Exercise brief:
Take the data below and copy exactly the lines starting at the one with "p f s).addr = s.addr := rfl" and finishing at the one with "p f s).wrsrData = s.wrsrData := rfl", both included.

::: Exercise data :::

/-! ### complete -/

@[simp] theorem complete_busy (code : Result) (s : State) : (complete code s).busy = false := rfl
@[simp] theorem complete_done (code : Result) (s : State) : (complete code s).done = true := rfl
@[simp] theorem complete_result (code : Result) (s : State) : (complete code s).result = code := rfl
@[simp] theorem complete_misuse (code : Result) (s : State) : (complete code s).misuse = s.misuse := rfl
@[simp] theorem complete_addr (code : Result) (s : State) : (complete code s).addr = s.addr := rfl
@[simp] theorem complete_len (code : Result) (s : State) : (complete code s).len = s.len := rfl
@[simp] theorem complete_cfg (code : Result) (s : State) : (complete code s).cfg = s.cfg := rfl
@[simp] theorem complete_wrsrData (code : Result) (s : State) : (complete code s).wrsrData = s.wrsrData := rfl
@[simp] theorem complete_lastSr (code : Result) (s : State) : (complete code s).lastSr = s.lastSr := rfl
@[simp] theorem complete_pollCount (code : Result) (s : State) : (complete code s).pollCount = s.pollCount := rfl
@[simp] theorem complete_wrbuf (code : Result) (s : State) : (complete code s).wrbuf = s.wrbuf := rfl
@[simp] theorem complete_rdbuf (code : Result) (s : State) : (complete code s).rdbuf = s.rdbuf := rfl
@[simp] theorem complete_wel (code : Result) (s : State) : (complete code s).wel = s.wel := rfl
@[simp] theorem complete_wakeNeeded (code : Result) (s : State) : (complete code s).wakeNeeded = s.wakeNeeded := rfl
@[simp] theorem complete_op (code : Result) (s : State) : (complete code s).op = s.op := rfl
@[simp] theorem complete_phase (code : Result) (s : State) : (complete code s).phase = .idle := rfl
@[simp] theorem complete_frame (code : Result) (s : State) : (complete code s).frame = s.frame := rfl
@[simp] theorem complete_pos (code : Result) (s : State) : (complete code s).pos = s.pos := rfl
@[simp] theorem complete_k (code : Result) (s : State) : (complete code s).k = s.k := rfl
@[simp] theorem complete_isOpen (code : Result) (s : State) : (complete code s).isOpen = s.isOpen := rfl
@[simp] theorem complete_csN (code : Result) (s : State) : (complete code s).csN = s.csN := rfl
@[simp] theorem complete_sclk (code : Result) (s : State) : (complete code s).sclk = s.sclk := rfl
@[simp] theorem complete_mosi (code : Result) (s : State) : (complete code s).mosi = s.mosi := rfl
@[simp] theorem complete_hrdata (code : Result) (s : State) : (complete code s).hrdata = s.hrdata := rfl
@[simp] theorem complete_device (code : Result) (s : State) : (complete code s).device = s.device := rfl
@[simp] theorem complete_draws (code : Result) (s : State) : (complete code s).draws = s.draws := rfl
@[simp] theorem complete_powerOns (code : Result) (s : State) : (complete code s).powerOns = s.powerOns := rfl
@[simp] theorem complete_schedule (code : Result) (s : State) : (complete code s).schedule = s.schedule := rfl
@[simp] theorem complete_trace (code : Result) (s : State) : (complete code s).trace = s.trace := rfl

/-! ### accept -/

@[simp] theorem accept_busy (o : Op) (s : State) : (accept o s).busy = true := rfl
@[simp] theorem accept_done (o : Op) (s : State) : (accept o s).done = false := rfl
@[simp] theorem accept_result (o : Op) (s : State) : (accept o s).result = .ok := rfl
@[simp] theorem accept_misuse (o : Op) (s : State) : (accept o s).misuse = s.misuse := rfl
@[simp] theorem accept_addr (o : Op) (s : State) : (accept o s).addr = s.addr := rfl
@[simp] theorem accept_len (o : Op) (s : State) : (accept o s).len = s.len := rfl
@[simp] theorem accept_cfg (o : Op) (s : State) : (accept o s).cfg = s.cfg := rfl
@[simp] theorem accept_wrsrData (o : Op) (s : State) : (accept o s).wrsrData = s.wrsrData := rfl
@[simp] theorem accept_lastSr (o : Op) (s : State) : (accept o s).lastSr = s.lastSr := rfl
@[simp] theorem accept_pollCount (o : Op) (s : State) : (accept o s).pollCount = 0 := rfl
@[simp] theorem accept_wrbuf (o : Op) (s : State) : (accept o s).wrbuf = s.wrbuf := rfl
@[simp] theorem accept_rdbuf (o : Op) (s : State) : (accept o s).rdbuf = s.rdbuf := rfl
@[simp] theorem accept_wel (o : Op) (s : State) : (accept o s).wel = s.wel := rfl
@[simp] theorem accept_wakeNeeded (o : Op) (s : State) : (accept o s).wakeNeeded = s.wakeNeeded := rfl
@[simp] theorem accept_op (o : Op) (s : State) : (accept o s).op = o := rfl
@[simp] theorem accept_phase (o : Op) (s : State) : (accept o s).phase = .accepted := rfl
@[simp] theorem accept_frame (o : Op) (s : State) : (accept o s).frame = s.frame := rfl
@[simp] theorem accept_pos (o : Op) (s : State) : (accept o s).pos = s.pos := rfl
@[simp] theorem accept_k (o : Op) (s : State) : (accept o s).k = 0 := rfl
@[simp] theorem accept_isOpen (o : Op) (s : State) : (accept o s).isOpen = s.isOpen := rfl
@[simp] theorem accept_csN (o : Op) (s : State) : (accept o s).csN = s.csN := rfl
@[simp] theorem accept_sclk (o : Op) (s : State) : (accept o s).sclk = s.sclk := rfl
@[simp] theorem accept_mosi (o : Op) (s : State) : (accept o s).mosi = s.mosi := rfl
@[simp] theorem accept_hrdata (o : Op) (s : State) : (accept o s).hrdata = s.hrdata := rfl
@[simp] theorem accept_device (o : Op) (s : State) : (accept o s).device = s.device := rfl
@[simp] theorem accept_draws (o : Op) (s : State) : (accept o s).draws = s.draws := rfl
@[simp] theorem accept_powerOns (o : Op) (s : State) : (accept o s).powerOns = s.powerOns := rfl
@[simp] theorem accept_schedule (o : Op) (s : State) : (accept o s).schedule = s.schedule := rfl
@[simp] theorem accept_trace (o : Op) (s : State) : (accept o s).trace = s.trace := rfl

/-! ### beginBody -/

@[simp] theorem beginBody_busy (p : Phase) (f : WireOp) (s : State) : (beginBody p f s).busy = s.busy := rfl
@[simp] theorem beginBody_done (p : Phase) (f : WireOp) (s : State) : (beginBody p f s).done = s.done := rfl
@[simp] theorem beginBody_result (p : Phase) (f : WireOp) (s : State) : (beginBody p f s).result = s.result := rfl
@[simp] theorem beginBody_misuse (p : Phase) (f : WireOp) (s : State) : (beginBody p f s).misuse = s.misuse := rfl
@[simp] theorem beginBody_addr (p : Phase) (f : WireOp) (s : State) : (beginBody p f s).addr = s.addr := rfl
@[simp] theorem beginBody_len (p : Phase) (f : WireOp) (s : State) : (beginBody p f s).len = s.len := rfl
@[simp] theorem beginBody_cfg (p : Phase) (f : WireOp) (s : State) : (beginBody p f s).cfg = s.cfg := rfl
@[simp] theorem beginBody_wrsrData (p : Phase) (f : WireOp) (s : State) : (beginBody p f s).wrsrData = s.wrsrData := rfl
@[simp] theorem beginBody_lastSr (p : Phase) (f : WireOp) (s : State) : (beginBody p f s).lastSr = s.lastSr := rfl
@[simp] theorem beginBody_pollCount (p : Phase) (f : WireOp) (s : State) : (beginBody p f s).pollCount = s.pollCount := rfl
@[simp] theorem beginBody_wrbuf (p : Phase) (f : WireOp) (s : State) : (beginBody p f s).wrbuf = s.wrbuf := rfl
@[simp] theorem beginBody_rdbuf (p : Phase) (f : WireOp) (s : State) : (beginBody p f s).rdbuf = s.rdbuf := rfl
@[simp] theorem beginBody_wel (p : Phase) (f : WireOp) (s : State) : (beginBody p f s).wel = s.wel := rfl
@[simp] theorem beginBody_wakeNeeded (p : Phase) (f : WireOp) (s : State) : (beginBody p f s).wakeNeeded = s.wakeNeeded := rfl
@[simp] theorem beginBody_op (p : Phase) (f : WireOp) (s : State) : (beginBody p f s).op = s.op := rfl
@[simp] theorem beginBody_phase (p : Phase) (f : WireOp) (s : State) : (beginBody p f s).phase = p := rfl
@[simp] theorem beginBody_frame (p : Phase) (f : WireOp) (s : State) : (beginBody p f s).frame = f := rfl
@[simp] theorem beginBody_pos (p : Phase) (f : WireOp) (s : State) : (beginBody p f s).pos = 0 := rfl
@[simp] theorem beginBody_k (p : Phase) (f : WireOp) (s : State) : (beginBody p f s).k = s.k := rfl
@[simp] theorem beginBody_isOpen (p : Phase) (f : WireOp) (s : State) : (beginBody p f s).isOpen = s.isOpen := rfl
@[simp] theorem beginBody_csN (p : Phase) (f : WireOp) (s : State) : (beginBody p f s).csN = s.csN := rfl
@[simp] theorem beginBody_sclk (p : Phase) (f : WireOp) (s : State) : (beginBody p f s).sclk = s.sclk := rfl
@[simp] theorem beginBody_mosi (p : Phase) (f : WireOp) (s : State) : (beginBody p f s).mosi = s.mosi := rfl
@[simp] theorem beginBody_hrdata (p : Phase) (f : WireOp) (s : State) : (beginBody p f s).hrdata = s.hrdata := rfl
@[simp] theorem beginBody_device (p : Phase) (f : WireOp) (s : State) : (beginBody p f s).device = s.device := rfl
@[simp] theorem beginBody_draws (p : Phase) (f : WireOp) (s : State) : (beginBody p f s).draws = s.draws := rfl
@[simp] theorem beginBody_powerOns (p : Phase) (f : WireOp) (s : State) : (beginBody p f s).powerOns = s.powerOns := rfl
@[simp] theorem beginBody_schedule (p : Phase) (f : WireOp) (s : State) : (beginBody p f s).schedule = s.schedule := rfl
@[simp] theorem beginBody_trace (p : Phase) (f : WireOp) (s : State) : (beginBody p f s).trace = s.trace := rfl

/-! ### closeFrame -/

@[simp] theorem closeFrame_busy (f : WireOp) (s : State) : (closeFrame f s).busy = s.busy := rfl
@[simp] theorem closeFrame_done (f : WireOp) (s : State) : (closeFrame f s).done = s.done := rfl
@[simp] theorem closeFrame_result (f : WireOp) (s : State) : (closeFrame f s).result = s.result := rfl
@[simp] theorem closeFrame_misuse (f : WireOp) (s : State) : (closeFrame f s).misuse = s.misuse := rfl
@[simp] theorem closeFrame_addr (f : WireOp) (s : State) : (closeFrame f s).addr = s.addr := rfl
@[simp] theorem closeFrame_len (f : WireOp) (s : State) : (closeFrame f s).len = s.len := rfl
@[simp] theorem closeFrame_cfg (f : WireOp) (s : State) : (closeFrame f s).cfg = s.cfg := rfl
@[simp] theorem closeFrame_wrsrData (f : WireOp) (s : State) : (closeFrame f s).wrsrData = s.wrsrData := rfl
@[simp] theorem closeFrame_lastSr (f : WireOp) (s : State) : (closeFrame f s).lastSr = s.lastSr := rfl
@[simp] theorem closeFrame_pollCount (f : WireOp) (s : State) : (closeFrame f s).pollCount = s.pollCount := rfl
@[simp] theorem closeFrame_wrbuf (f : WireOp) (s : State) : (closeFrame f s).wrbuf = s.wrbuf := rfl
@[simp] theorem closeFrame_rdbuf (f : WireOp) (s : State) : (closeFrame f s).rdbuf = s.rdbuf := rfl
@[simp] theorem closeFrame_wel (f : WireOp) (s : State) : (closeFrame f s).wel = (welAfter f s.lastSr s.wel) := rfl
@[simp] theorem closeFrame_wakeNeeded (f : WireOp) (s : State) : (closeFrame f s).wakeNeeded = (if f = .sleep then true else s.wakeNeeded) := rfl
@[simp] theorem closeFrame_op (f : WireOp) (s : State) : (closeFrame f s).op = s.op := rfl
@[simp] theorem closeFrame_phase (f : WireOp) (s : State) : (closeFrame f s).phase = s.phase := rfl
@[simp] theorem closeFrame_frame (f : WireOp) (s : State) : (closeFrame f s).frame = s.frame := rfl
@[simp] theorem closeFrame_pos (f : WireOp) (s : State) : (closeFrame f s).pos = 0 := rfl
@[simp] theorem closeFrame_k (f : WireOp) (s : State) : (closeFrame f s).k = s.k := rfl
@[simp] theorem closeFrame_isOpen (f : WireOp) (s : State) : (closeFrame f s).isOpen = s.isOpen := rfl
@[simp] theorem closeFrame_csN (f : WireOp) (s : State) : (closeFrame f s).csN = s.csN := rfl
@[simp] theorem closeFrame_sclk (f : WireOp) (s : State) : (closeFrame f s).sclk = s.sclk := rfl
@[simp] theorem closeFrame_mosi (f : WireOp) (s : State) : (closeFrame f s).mosi = s.mosi := rfl
@[simp] theorem closeFrame_hrdata (f : WireOp) (s : State) : (closeFrame f s).hrdata = s.hrdata := rfl
@[simp] theorem closeFrame_device (f : WireOp) (s : State) : (closeFrame f s).device = s.device := rfl
@[simp] theorem closeFrame_draws (f : WireOp) (s : State) : (closeFrame f s).draws = s.draws := rfl
@[simp] theorem closeFrame_powerOns (f : WireOp) (s : State) : (closeFrame f s).powerOns = s.powerOns := rfl
@[simp] theorem closeFrame_schedule (f : WireOp) (s : State) : (closeFrame f s).schedule = s.schedule := rfl
@[simp] theorem closeFrame_trace (f : WireOp) (s : State) : (closeFrame f s).trace = s.trace := rfl

/-! ### blockReset, blockPowerOn, devicePowerUp -/

@[simp] theorem blockReset_busy (s : State) : (blockReset s).busy = State.reset.busy := rfl
@[simp] theorem blockReset_done (s : State) : (blockReset s).done = State.reset.done := rfl
@[simp] theorem blockReset_result (s : State) : (blockReset s).result = State.reset.result := rfl
@[simp] theorem blockReset_misuse (s : State) : (blockReset s).misuse = State.reset.misuse := rfl
@[simp] theorem blockReset_addr (s : State) : (blockReset s).addr = State.reset.addr := rfl
@[simp] theorem blockReset_len (s : State) : (blockReset s).len = State.reset.len := rfl
@[simp] theorem blockReset_cfg (s : State) : (blockReset s).cfg = State.reset.cfg := rfl
@[simp] theorem blockReset_wrsrData (s : State) : (blockReset s).wrsrData = State.reset.wrsrData := rfl
@[simp] theorem blockReset_lastSr (s : State) : (blockReset s).lastSr = State.reset.lastSr := rfl
@[simp] theorem blockReset_pollCount (s : State) : (blockReset s).pollCount = State.reset.pollCount := rfl
@[simp] theorem blockReset_wrbuf (s : State) : (blockReset s).wrbuf = s.wrbuf := rfl
@[simp] theorem blockReset_rdbuf (s : State) : (blockReset s).rdbuf = s.rdbuf := rfl
@[simp] theorem blockReset_wel (s : State) : (blockReset s).wel = State.reset.wel := rfl
@[simp] theorem blockReset_wakeNeeded (s : State) : (blockReset s).wakeNeeded = State.reset.wakeNeeded := rfl
@[simp] theorem blockReset_op (s : State) : (blockReset s).op = State.reset.op := rfl
@[simp] theorem blockReset_phase (s : State) : (blockReset s).phase = State.reset.phase := rfl
@[simp] theorem blockReset_frame (s : State) : (blockReset s).frame = State.reset.frame := rfl
@[simp] theorem blockReset_pos (s : State) : (blockReset s).pos = State.reset.pos := rfl
@[simp] theorem blockReset_k (s : State) : (blockReset s).k = State.reset.k := rfl
@[simp] theorem blockReset_isOpen (s : State) : (blockReset s).isOpen = State.reset.isOpen := rfl
@[simp] theorem blockReset_csN (s : State) : (blockReset s).csN = State.reset.csN := rfl
@[simp] theorem blockReset_sclk (s : State) : (blockReset s).sclk = State.reset.sclk := rfl
@[simp] theorem blockReset_mosi (s : State) : (blockReset s).mosi = State.reset.mosi := rfl
@[simp] theorem blockReset_hrdata (s : State) : (blockReset s).hrdata = State.reset.hrdata := rfl
@[simp] theorem blockReset_device (s : State) : (blockReset s).device = (if s.isOpen then s.device.csUp else s.device) := rfl
@[simp] theorem blockReset_draws (s : State) : (blockReset s).draws = s.draws := rfl
@[simp] theorem blockReset_powerOns (s : State) : (blockReset s).powerOns = s.powerOns := rfl
@[simp] theorem blockReset_schedule (s : State) : (blockReset s).schedule = s.schedule := rfl
@[simp] theorem blockReset_trace (s : State) : (blockReset s).trace = (if s.isOpen then .csUp :: s.trace else s.trace) := rfl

:::

Solution for this problem:
@[simp] theorem beginBody_addr (p : Phase) (f : WireOp) (s : State) : (beginBody p f s).addr = s.addr := rfl
@[simp] theorem beginBody_len (p : Phase) (f : WireOp) (s : State) : (beginBody p f s).len = s.len := rfl
@[simp] theorem beginBody_cfg (p : Phase) (f : WireOp) (s : State) : (beginBody p f s).cfg = s.cfg := rfl
@[simp] theorem beginBody_wrsrData (p : Phase) (f : WireOp) (s : State) : (beginBody p f s).wrsrData = s.wrsrData := rfl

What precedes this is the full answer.